Исторический путь православия | страница 55



Верою в Отца, Сына и Св. Духа, опытом Троичного Бога, жила Церковь с первого дня. В откровении Троицы, как совершенного единства, совершенной любви и совершенной жизни — смысл Евангелия. «Благодать Господа Иисуса Христа, любовь Бога Отца, причастие Св. Духа», — это литургическое благословение встречаем мы уже в послании Павла. Но если в откровении о Троичном Боге источник спасения и сила христианской жизни, то оно должно просветить и человеческий разум, и его расширить до уразумения тайны, открытой Христом. Принятие же Истины всегда означает усилие, кризис, рост. «Естественный» разум наталкивается на Откровение, как на противоречие и парадокс: как совместить изначальную веру Церкви в Троичного Бога со столь же несомненным утверждением Его единства — того «монотеизма», во имя которого христиане вслед за евреями отвергали всякое язычество? Эту веру нужно раскрыть, этот опыт объяснить. Так возникает в церковном сознании первый по времени и основоположный по существу богословский вопрос — вопрос о Троице.

Уже во втором веке Апологеты, то есть защитники христианства перед Империей и обществом, пытались объяснить веру в Троицу, исходя из привычного для греческих философов понятия «Логоса». Сын Божий, Христос есть Слово Отца, Которым Он творит и спасает мир и Которым Он с миром связан. «Словом» же мы в свою очередь узнаем Бога и соединяемся с Ним.
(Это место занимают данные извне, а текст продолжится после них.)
-- ==== Sys2Proof/Machine/Multicast.lean ====
section
/-! DEFINITION. The multicast request (R166 to R174): `mcrd`, its arrival at the home slices, the reply streams and their
merging, and the delivery of beats. -/
namespace Sys2Proof.Machine

/-! ## The descriptor (R167) -/

def mcMask (w : Word) : Nat := Word.bits w 15 0
def mcOx (w : Word) : Nat := Word.bits w 19 16
def mcOy (w : Word) : Nat := Word.bits w 23 20
def mcCore (w : Word) : Nat := Word.bits w 27 24
def mcSoff (w : Word) : Nat := Word.bits w 49 32
def mcReserved (w : Word) : Bool := Word.bits w 31 28 != 0 || Word.bits w 63 50 != 0

/-- The pack positions that a descriptor names: column and row from the pack origin. -/
def mcPlaces (w : Word) : List (Nat × Nat) :=
  ((upTo 16).filter (fun i => (mcMask w).testBit i)).map (fun i => (mcOx w + i % 4, mcOy w + i / 4))

/-- The physical lines of a range, line by line, and the page of each: an address in it and its size (R125, R168). -/
def mcLinesM (va : Word) : Nat → Nat → M (List ((Nat × Nat) × Nat × Nat))
  | _, 0 => pure []
  | i, n + 1 => do
    let a := va + BitVec.ofNat 64 (256 * i)
    let p ← checkM .mcrd a 1 []
    let bits ← readS (fun s => s.pageBits a)
    let rest ← mcLinesM va (i + 1) n
    match p with
    | .phys _ pa => pure (((pa, i), a.toNat / 2 ^ bits * 2 ^ bits, bits) :: rest)
    | _ => pure rest

/-- mcrd (R166 to R168, R174). -/
def execMcrd (a b : XReg) (barn : BarIx) (lines : BitVec 8) (s : State) : Host.Outcome State Fault Refusal :=
  word (do
    userM
    let va ← xM a
    let w ← xM b
    let n := lines.toNat
    if mcMask w = 0 then pure ()
    else do
      trapIf (va.toNat % 256 != 0) causeMisalign va
      trapIf (mcSoff w % 256 != 0) causeMisalign w
      let s ← readS id
      match s.myRun? with
      | none => privM
      | some x => do
        let inPack (p : Nat × Nat) : Bool := p.1 < Rec.packw x.rec_ && p.2 < Rec.packh x.rec_
        trapIf (mcReserved w || !(mcPlaces w).all inPack || 262144 < mcSoff w + 256 * n) causeAccess w
        trapIf (va.toNat < scratchEnd && scratchBase < va.toNat + 256 * n) causeAccess va
        let found ← mcLinesM va 0 n
        let ls := found.map (·.1)
        enterClass .cp
        let dests := (mcPlaces w).map (fun p => x.node + 16 * p.2 + p.1)
        let req : McrdReq := { id := s.nextMcrd, thread := s.cur, stint := s.me.stint, act := s.me.act, run := s.me.run.getD 0, lines := ls,
                               pages := (found.map (·.2)).eraseDups, dests := dests, dcore := mcCore w, soff := mcSoff w, barn := barn,
                               left := 2 * ls.length * dests.length, arrived := false }
        updS (fun s => ({ s with mcrds := NMap.set s.mcrds s.nextMcrd req, nextMcrd := s.nextMcrd + 1 }).post
          (.mcrdRequestArrive s.nextMcrd))) s

/-! ## Streams (R169, R172) -/

/-- The home of a line: its home slice, or the issuing cluster for a line outside the device (R353). -/
def State.lineHome (s : State) (r : McrdReq) (pa : Nat) : Nat :=
  if pa < 2 ^ 39 then s.homeNode (s.vfOfRun r.run) pa else r.thread.cluster

/-- Targets joined to a line. -/
def StreamLine.join (ts : List (Nat × Nat)) (l : StreamLine) : StreamLine := { l with targets := l.targets ++ ts }

/-- Whether a line has been sent to a destination. -/
def Stream.served (m : Stream) (index d : Nat) : Bool := m.sent.any (fun l => l.index == index && l.dests.contains d)

/-- A line that targets have missed, among those to be read again, which keep their ascending order: for the targets to whose
destinations it has not been sent (R172, R173). -/
def Stream.againFor (m : Stream) (ts : List (Nat × Nat)) (ls : List StreamLine) (l : Nat × Nat) : List StreamLine :=
  let ts := ts.filter (fun t => !m.served l.2 t.2)
  if ts.isEmpty then ls
  else if ls.any (fun q => q.index == l.2) then ls.map (fun q => if q.index = l.2 then q.join ts else q)
  else insertBy (·.index) ⟨l.1, l.2, ts, true⟩ ls

/-- The lines of a stream that have been begun. -/
def Stream.begun (m : Stream) : List (Nat × Nat) := m.total.filter (fun l => !m.todo.any (fun t => !t.again && t.index == l.2))

/-- A request joined to a stream: to the lines not yet begun, and to those it missed, read again after the last (R172). -/
def Stream.join (m : Stream) (ts : List (Nat × Nat)) : Stream :=
  { m with todo := (m.todo.filter (fun l => !l.again)).map (StreamLine.join ts) ++
                     m.begun.foldl (m.againFor ts) (m.todo.filter (·.again)) }

/-- Whether a stream serves the same lines to the same place, and still has one of which no beat has left (R172). -/
def Stream.merges (m : Stream) (r : McrdReq) (home : Nat) (ls : List (Nat × Nat)) : Bool :=
  m.run == r.run && m.home == home && m.dcore == r.dcore && m.soff == r.soff && m.barn == r.barn && m.total == ls &&
    m.todo.any (fun l => !l.again)

/-- The first key of a map that satisfies a condition. -/
def firstStream (p : Stream → Bool) : NMap Stream → Option Nat
  | [] => none
  | (k, m) :: rest => if p m then some k else firstStream p rest

/-- A beat is done for a request: with its last, the request leaves the CP class. -/
def State.beatDone (s : State) (req : Nat) : State :=
  match NMap.find? s.mcrds req with
  | none => s
  | some r =>
    if r.left ≤ 1 then { s with mcrds := NMap.erase s.mcrds req }.leaveFor r.thread r.stint .cp
    else { s with mcrds := NMap.set s.mcrds req { r with left := r.left - 1 } }

/-- A beat at its destination's network interface. -/
def State.deliverBeat (s : State) (b : Beat) : State :=
  if (s.core b.cluster b.dcore).scratchSize < b.off + 128 then s.barrierErr b.cluster b.dcore b.barn 1
  else if b.poison then s.barrierErr b.cluster b.dcore b.barn 2
  else
    let s := s.updCore b.cluster b.dcore (fun u => u.write b.off b.bytes)
    s.credit b.cluster b.dcore b.barn (128 * b.reqs.length)

/-- The first element that satisfies a condition, and the others. -/
def takeFirst {α : Type} (p : α → Bool) : List α → Option (α × List α)
  | [] => none
  | x :: xs => if p x then some (x, xs) else (takeFirst p xs).map (fun r => (r.1, x :: r.2))

/-- A beat that has left its stream credits one more request: with its delivery while it is under way; at once after it (R173). -/
def State.beatAlso (s : State) (stream : Nat) (m : Stream) (l : SentLine) (req d o : Nat) : State :=
  let off := m.soff + 256 * l.index + o
  let here (b : Beat) : Bool := b.stream == stream && b.cluster == d && b.off == off
  if s.beats.any here then { s with beats := s.beats.map (fun b => if here b then { b with reqs := b.reqs ++ [req] } else b) }
  else
    let s := if l.poison || (s.core d m.dcore).scratchSize < off + 128 then s else s.credit d m.dcore m.barn 128
    s.beatDone req

/-- The lines that a destination of a joining request has been sent already: each beat comes once, and its barrier is credited for
this request too (R173). -/
def State.servedAlso (s : State) (stream : Nat) (m : Stream) (ts : List (Nat × Nat)) : State :=
  (m.begun.flatMap (fun l => (m.sent.filter (fun q => q.index == l.2)).flatMap (fun q =>
    (ts.filter (fun t => q.dests.contains t.2)).map (fun t => (q, t))))).foldl
      (fun s (x : SentLine × Nat × Nat) => [0, 128].foldl (fun s o => s.beatAlso stream m x.1 x.2.1 x.2.2 o) s) s

/-- A request arrives at one home slice with the lines homed there. They go out in the order of the range, which is R169's
ascending address order by virtual addresses: the manual does not say which addresses it means where the pages of a range
do not ascend with it (DESIGN CHOICE, entry 108). -/
def State.arriveAt (s : State) (r : McrdReq) (home : Nat) : State :=
  let ls := r.lines.filter (fun l => s.lineHome r l.1 == home)
  let ts := r.dests.map (fun d => (r.id, d))
  match firstStream (fun m => m.merges r home ls) s.streams with
  | some k =>
    match NMap.find? s.streams k with
    | some m => { s with streams := NMap.set s.streams k (m.join ts) }.servedAlso k m ts
    | none => s
  | none =>
    let m : Stream := { home := home, run := r.run, dcore := r.dcore, soff := r.soff, barn := r.barn,
                        todo := ls.map (fun l => ⟨l.1, l.2, ts, false⟩), total := ls, sent := [] }
    ({ s with streams := NMap.set s.streams s.nextMcrd m, nextMcrd := s.nextMcrd + 1 }).post (.mcrdLineSend s.nextMcrd)

/-- A request reaches the home slices of its lines (R168, R169). -/
def execMcrdRequestArrive (req : Nat) (s : State) : Host.Outcome State Fault Refusal :=
  .next (match NMap.find? s.mcrds req with
    | none => s
    | some r =>
      if r.arrived then s
      else
        let s := { s with mcrds := NMap.set s.mcrds req { r with arrived := true } }
        ((r.lines.map (fun l => s.lineHome r l.1)).eraseDups).foldl (fun s h => s.arriveAt r h) s)

/-- The committed bytes of a line, or none where it is poisoned or out of reach (R169, R171); the line is filled first, and
none at all while it has no way (R184) or is held (R349). -/
def State.lineSnapshot (s : State) (vf pa : Nat) : Option (State × Option (List Byte)) :=
  match s.physRead vf pa 256, s.place pa with
  | .ok _, .ok q =>
    if q = .dram ∧ s.lineHeld (pa / 256) then none
    else (s.pullPlace q vf pa 256 false).map (fun s => (s, some (s.placeBytes q pa 256)))
  | _, _ => some (s, none)

/-- The two beats of a line for one destination (R169, R173). -/
def lineBeats (stream : Nat) (m : Stream) (l : StreamLine) (bytes : Option (List Byte)) (d : Nat) : List Beat :=
  let reqs := (l.targets.filter (fun t => t.2 == d)).map (·.1)
  [0, 128].map (fun o =>
    { home := m.home, stream := stream, cluster := d, dcore := m.dcore, off := m.soff + 256 * l.index + o, barn := m.barn,
      bytes := ((bytes.getD []).drop o).take 128, poison := bytes.isNone, reqs := reqs })

/-- A stream sends its next line to its destinations (R169 to R172). -/
def execMcrdLineSend (stream : Nat) (s : State) : Host.Outcome State Fault Refusal :=
  .next (match NMap.find? s.streams stream with
    | none => s
    | some m =>
      match m.todo with
      | [] => { s with streams := NMap.erase s.streams stream }
      | l :: rest =>
        match s.lineSnapshot (s.vfOfRun m.run) l.pa with
        | none => s.postOnce (.mcrdLineSend stream)
        | some (s, bytes) =>
          let dests := (l.targets.map (·.2)).eraseDups
          let beats := dests.flatMap (lineBeats stream m l bytes)
          let s := { s with beats := s.beats ++ beats }
          let s := beats.foldl (fun s b => s.post (.mcrdBeatDeliver b.cluster)) s
          if rest.isEmpty then { s with streams := NMap.erase s.streams stream }
          else
            let line : SentLine := ⟨l.index, dests, bytes.isNone⟩
            { s with streams := NMap.set s.streams stream { m with todo := rest, sent := m.sent ++ [line] } }.postOnce (.mcrdLineSend stream))

/-! ## Delivery (R171, R173, R174) -/

/-- The beats that may reach a cluster next: of each home slice the first (R198). -/
def firstBeats (cluster : Nat) : List Beat → List Nat → List Beat
  | [], _ => []
  | b :: bs, seen =>
    if b.cluster = cluster then
      (if seen.contains b.home then firstBeats cluster bs seen else b :: firstBeats cluster bs (b.home :: seen))
    else firstBeats cluster bs seen

/-- The next beat for a cluster is delivered, or refused (R171). -/
def execMcrdBeatDeliver (cluster : Nat) (s : State) : Host.Outcome State Fault Refusal :=
  .next (match s.pickFree (firstBeats cluster s.beats []) with
    | (s, none) => s
    | (s, some b) =>
      let s := { s with beats := s.beats.erase b }.deliverBeat b
      b.reqs.foldl (fun s r => s.beatDone r) s)

/-! ## fence (R217, R218) -/

/-- Whether a multicast of a thread set still delivers to a core within a scope. -/
def State.mcrdNear (s : State) (t : TsId) (code : Nat) : Bool :=
  s.mcrds.any (fun r => r.2.thread == t && r.2.stint == (s.thread t).stint &&
    r.2.dests.any (fun d => s.reach t d r.2.dcore ≤ code))

/-- Whether a message, an atomic or a deposit of a thread set to a core within a scope has not been performed: released and
not accepted, accepted and not applied, applied and not returned (R359), or accepted and not landed. -/
def State.messageNear (s : State) (t : TsId) (code : Nat) : Bool :=
  let near (c k : Nat) : Bool := s.reach t c k ≤ code
  (s.thread t).sendq.any (fun e => e.released && (s.sendTarget t e).any (fun u => near u.cluster u.core)) ||
    (s.thread t).amoq.any (fun a => a.act.isNone && (let o := s.ownerOf (s.vfOf t) a.pa; near o.1 o.2)) ||
    s.returns.any (fun r => r.1 == t && r.2.reach ≤ code) ||
    s.cores.any (fun c => near (c.1 / 16) (c.1 % 16) &&
      (c.2.deposits.any (fun d => d.sender == t) || (c.2.inq.filterMap InMsg.amo?).any (fun a => a.thread == t && a.act.isNone)))

/-- fence (R217, R352): loads, fills and drains are waited for whatever the scope; stores and copies into host or peer memory
under `.sys` only; messages, atomics, deposits and deliveries when their core lies in it. -/
def execFence (sc : Scope) (s : State) : Host.Outcome State Fault Refusal :=
  word (do
    let code := sc.code.toNat
    let s ← readS id
    let me := s.me
    let vf := s.vfOf s.cur
    holdIf (me.cnt.ld != 0 || me.cnt.tl != 0 || me.stOut.any (fun remote => !remote || code == 6) ||
      s.myCluster.copies.any (fun c => c.thread == s.cur && c.stint == me.stint && s.copyReach c vf ≤ code) ||
      s.mcrdNear s.cur code || s.messageNear s.cur code)
    latePendM (fun x => x.reach ≤ code)
    updS (fun s => s.edge s.cur)) s

end Sys2Proof.Machine
end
Но опасность такого объяснения состояла в том, что в греческой философии понятие «Логоса» имеет так сказать «инструментальный» характер. «Логос» — это всегда связь, промежуточное звено, объединяющий принцип, но это не самостоятельное, само по себе существующее начало. Если в Евангелии от Иоанна «Слово», как мы уже видели, понимается в духе и свете Ветхого Завета, как живой и действующий Бог, то в греческом восприятии оно легко могло быть воспринято, как некое Божественное «качество» или «сила», данные человеку Иисусу и выделившие Его из всего человечества. Иными словами, общее для христианства и эллинизма понятие «Логоса» нужно было еще очистить от того исключительно «космологического» значения, которое оно имело в греческой философии, но для этого у апологетов второго века не хватало ни слов ни философского дара. Поневоле их писания оказывались двусмысленными, сбивчивыми: вполне православные для Церкви, которая читала их в свете своей веры, они могли быть поняты «извне», как отожествление Отца со Словом, подобно отожествлению человека с его «разумом» или «мыслью».